Base de données - Présomption d'innocence

Pas de présomption d’innocence après condamnation ordinale en première instance :
(Cour de cassation, 1ère ch. civ., arrêt du 30 octobre 2013, n° 12-28.018)
Isabelle Lucas-Baloup

 

L’article 9-1 du code civil assure à chacun « le droit au respect de la présomption d’innocence ». Un chirurgien-dentiste, dans le contexte de la résiliation conflictuelle de la société civile de moyens qu’il avait contractée avec un confrère, avait adressé à plusieurs personnes du milieu médical une décision de l’Ordre des médecins prise à l’encontre de ce dernier, dont l’appel n’était pas encore jugé par la chambre disciplinaire nationale.

 

   Le médecin ainsi condamné par la chambre de première instance de son ordre avait saisi, sur le fondement de l’article 9-1, la juridiction civile afin d’obtenir des dommages-intérêts pour « violation de la présomption d’innocence » dont il se prévalait en raison de la diffusion de la décision ordinale de première instance l’ayant condamné.

 

   La Cour de cassation annule l’arrêt qui a condamné le chirurgien-dentiste à payer 3000 € de dommages-intérêts à son ancien associé médecin, en reprochant à la Cour d’appel d’Aix en Provence de n’avoir pas exposé en quoi cette décision était assimilable à une poursuite ou condamnation pénale, l’atteinte à la présomption d’innocence supposant que la personne soit publiquement présentée comme coupable de faits faisant l’objet d’une enquête ou d’une instruction judiciaire, ou d’une condamnation pénale.
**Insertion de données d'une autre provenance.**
/-! ## Reception (12 R366 to R368, R373) -/

/-- Whether a frame passes a filter (12 R377). -/
def CanFilter.passes (f : CanFilter) (x : CanFrame) : Bool :=
  f.id.testBit 31 && (f.id % 2 ^ 29 &&& f.mask % 2 ^ 29) == (x.id &&& f.mask % 2 ^ 29)
    && (!f.mask.testBit 29 || f.id.testBit 29 == x.ext)

/-- The receive entry a frame's identifier names on a bus: key and length. -/
def rxEntry (canp : Canp) (thru : List Thru) (bus : Nat) (x : CanFrame) : Option (Nat × Nat × Option CanFrameRec) :=
  if canp.profile = 1 then
    if x.ext = false ∧ 0x280 ≤ x.id ∧ x.id < 0x298 ∧ (thru.any fun t => t.actuator == x.id - 0x280 && t.driveBus == bus) then
      some (x.id - 0x280, 16, none)
    else none
  else
    (canp.frames.find? fun f => f.direction == 2 && f.bus == bus && f.identifier == x.id && f.flags.testBit 0 == x.ext).map
      fun f => (f.frame, f.length, some f)

/-- Whether an identifier is one the module itself sends on a bus (12 R368). -/
def moduleId (canp : Canp) (thru : List Thru) (bus : Nat) (x : CanFrame) : Bool :=
  (canp.laneMarks == 1 && x.id == canp.laneMarkId % 2 ^ 29 && x.ext == canp.laneMarkId.testBit 29) ||
  (if canp.profile = 1 then
    !x.ext && decide (0x200 ≤ x.id ∧ x.id < 0x218) && thru.any fun t => t.actuator + 0x200 == x.id && t.driveBus == bus
  else canp.frames.any fun f => f.direction == 1 && f.bus == bus && f.identifier == x.id && f.flags.testBit 0 == x.ext)

/-- A valid status frame: the source it is of, and the status fields it carries. -/
def CanState.takeStatus (key : Nat) (lay : Option CanFrameRec) (x : CanFrame) (s : CanState) : CanState :=
  let src := nth default s.sources key
  match lay with
  | none =>
    let fields := (List.range 3).foldl (fun fs k => if key ≤ 20 then List.set fs (3 * key + k) (fieldF x.data (4 + 4 * k)) else fs) s.status
    { s with status := fields,
             sources := s.sources.set key { src with status := fieldN x.data 0 1, seq := fieldN x.data 1 1,
                                                     motion := fieldN x.data 2 1, seen := true, age := 0, timedOut := false } }
  | some f =>
    let bit := fun (k : CanField) => (leNat (fieldSlice k.type x.data k.offset)).testBit k.index
    let ready := f.fields.all fun k => k.kind != 5 || bit k
    let fault := f.fields.any fun k => k.kind == 6 && bit k
    let fields := f.fields.foldl (fun fs k =>
      if k.kind = 2 then fs.set k.index (fieldValue k.type x.data k.offset * k.scale) else fs) s.status
    { s with status := fields,
             sources := s.sources.set key { src with status := b2n ready + 2 * b2n fault, seen := true, age := 0, timedOut := false } }

/-- A frame is received (12 R366 to R368) (PRESUMED: log entry 79). -/
def CanState.receive (canp : Canp) (canb : List Canb) (thru : List Thru) (bus : Nat) (x : RxFrame) (s : CanState) :
    CanState × List AlarmOp :=
  let b : Bus := { nth default s.buses bus with quiet := 0 }
  let put := fun (b : Bus) (s : CanState) => { s with buses := s.buses.set bus b }
  let ends := fun (b : Bus) => b.codes bus
  if !b.enabled || b.busOff then (s, [])
  else
    let b := if b.inhibited then b else { b with rec_ := if 128 ≤ b.rec_ then 127 else b.rec_ - 1, ackRun := 0 }
    if x.frame.remote then (put { b with discarded := satInc 16 b.discarded } s, ends b)
    else if moduleId canp thru bus x.frame then (put { b with degraded := true } s, ends b ++ [.raise ⟨.db, 15⟩ bus 0])
    else match rxEntry canp thru bus x.frame with
      | some (key, len, lay) =>
        if x.frame.data.length = len then ((put b s).takeStatus key lay x.frame, ends b ++ [.clear ⟨.db, 12⟩ key])
        else (put { b with discarded := satInc 16 b.discarded } s, ends b)
      | none =>
        let pass := match canbOf canb bus with
          | some r => (r.filters.take r.filterCount).any fun f => f.passes x.frame
          | none => false
        if !pass then (put b s, ends b)
        else if 64 ≤ b.fifo.length then (put { b with fifoDropped := satInc 16 b.fifoDropped } s, ends b ++ [.raise ⟨.db, 5⟩ bus 0])
        else (put { b with fifo := b.fifo ++ [x] } s, ends b)

/-- The head of the FIFO is removed (12 R380). -/
def Bus.pop (b : Bus) : Bus := { b with fifo := b.fifo.drop 1 }

/-- The comms core empties the FIFO into the ring (12 R367). -/
def Bus.drain (b : Bus) : Bus :=
  b.fifo.foldl (fun b x => { b with log := ((b.logSeq, x) :: b.log).take 256, logSeq := b.logSeq + 1 }) { b with fifo := [] }

/-- The time-out of a source in frames (12 R373, R379). -/
def sourceTimeout (canp : Canp) (key : Nat) : Nat :=
  if canp.profile = 1 then canp.statusTimeout
  else match canp.frames.find? fun f => f.frame == key && f.direction == 2 with
    | some f => if f.timeout = 0 then canp.statusTimeout else f.timeout
    | none => canp.statusTimeout

/-- Sources that the profile has. -/
def sourceUsed (canp : Canp) (thru : List Thru) (key : Nat) : Bool :=
  if canp.profile = 1 then thru.any fun t => t.actuator == key else canp.frames.any fun f => f.frame == key && f.direction == 2

/-- No valid status frame for status_timeout (12 R373). -/
def CanState.statusTimeout (canp : Canp) (thru : List Thru) (key : Nat) (s : CanState) : CanState × List AlarmOp :=
  let src := nth default s.sources key
  if sourceUsed canp thru key ∧ sourceTimeout canp key ≤ src.age ∧ key < 128 then
    ({ s with sources := s.sources.set key { src with timedOut := true } }, [.raise ⟨.db, 12⟩ key 0])
  else (s, [])

/-- The source that carries a status field (12 R373, R379). -/
def fieldSource (canp : Canp) (n : Nat) : Option Nat :=
  if canp.profile = 1 then some (n / 3)
  else (canp.frames.find? fun f => f.direction == 2 && f.fields.any fun k => k.kind == 2 && k.index == n).map (·.frame)

/-- Value of a status field and whether it is lost (12 R313, R373). -/
def CanState.statusField (canp : Canp) (s : CanState) (n : Nat) : Rat × Bool :=
  match fieldSource canp n with
  | some k => let src := nth default s.sources k; (nth 0 s.status n, !src.seen || src.timedOut)
  | none => (nth 0 s.status n, true)

/-- Whether a source says its drive is not ready (12 R373). -/
def RxSource.notReady (r : RxSource) : Bool := !r.seen || r.timedOut || r.status % 8 != 1

/-- Whether the drive of an actuator counts as not ready for 09 R270. -/
def CanState.driveNotReady (canp : Canp) (axes : List AxisRec) (s : CanState) (d : Nat) : Bool :=
  if canp.profile = 1 then (nth default s.sources d).notReady
  else
    axes.any fun a => a.actuator == d && decide (0x80 ≤ a.channel ∧ a.channel < 0xC0) &&
      (match fieldSource canp (a.channel - 0x80) with | some k => (nth default s.sources k).notReady | none => true)

/-- Frames: ages of the sources, and of the last frame seen on each bus (12 R373; 02 R57). -/
def CanState.age (s : CanState) : CanState :=
  { s with sources := s.sources.map fun r => { r with age := satInc 16 r.age },
           buses := s.buses.map fun b => { b with quiet := satInc 16 b.quiet } }

/-- Bus state of the health report (12 R381). -/
def Bus.health (b : Bus) : Nat := if !b.enabled then 3 else if b.busOff || b.wasOff then 2 else if b.degraded || b.passive || decide (16 ≤ b.ackRun) then 1 else 0

/-- A controller at lane start, from CANB (12 R377, R380). -/
def initBus (cs : List Canb) (n : Nat) : Bus :=
  let z : Bus := { (default : Bus) with bufs := [default, default, default] }
  match canbOf cs n with
  | some r =>
    { z with enabled := true, fd := r.flags.testBit 1, brs := r.flags.testBit 2, order := r.flags.testBit 3,
             nbt := r.nomBrp + 256 * r.nomTseg1 + 65536 * r.nomTseg2 + 16777216 * r.nomSjw,
             dbt := r.dataBrp + 256 * r.dataTseg1 + 65536 * r.dataTseg2 + 16777216 * r.dataSjw, tdc := r.tdcOffset }
  | none => z

/-- The drive bus at lane start. -/
def initCan (cs : List Canb) : CanState :=
  { buses := (List.range 4).map (initBus cs), fields := List.replicate 72 0, status := List.replicate 64 0,
    sources := List.replicate 128 default, faultReset := [] }

end Sys2Proof.Machine
end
Pénale, pas ordinale.

 

   En revanche, le chirurgien-dentiste avait été condamné (avec confirmation par un arrêt de la Cour de cassation du 10 avril 2013, n° 11-28.406, 1ère ch. civ.), sous astreinte de 500 € par infraction constatée, à faire cesser l’affichage d’un jugement ayant condamné son associé médecin à une peine d’amende pour abus de confiance, en ayant supprimé le passage du jugement relatif à l’argumentation par laquelle son associé avait plaidé sa relaxe et omis l’indication que le jugement était frappé d’appel. La Cour de cassation souligne que l’atteinte portée à la présomption d’innocence est réalisée chaque fois qu’avant sa condamnation irrévocable, une personne est publiquement présentée comme nécessairement coupable des faits pénalement répréhensibles pour lesquels elle est poursuivie.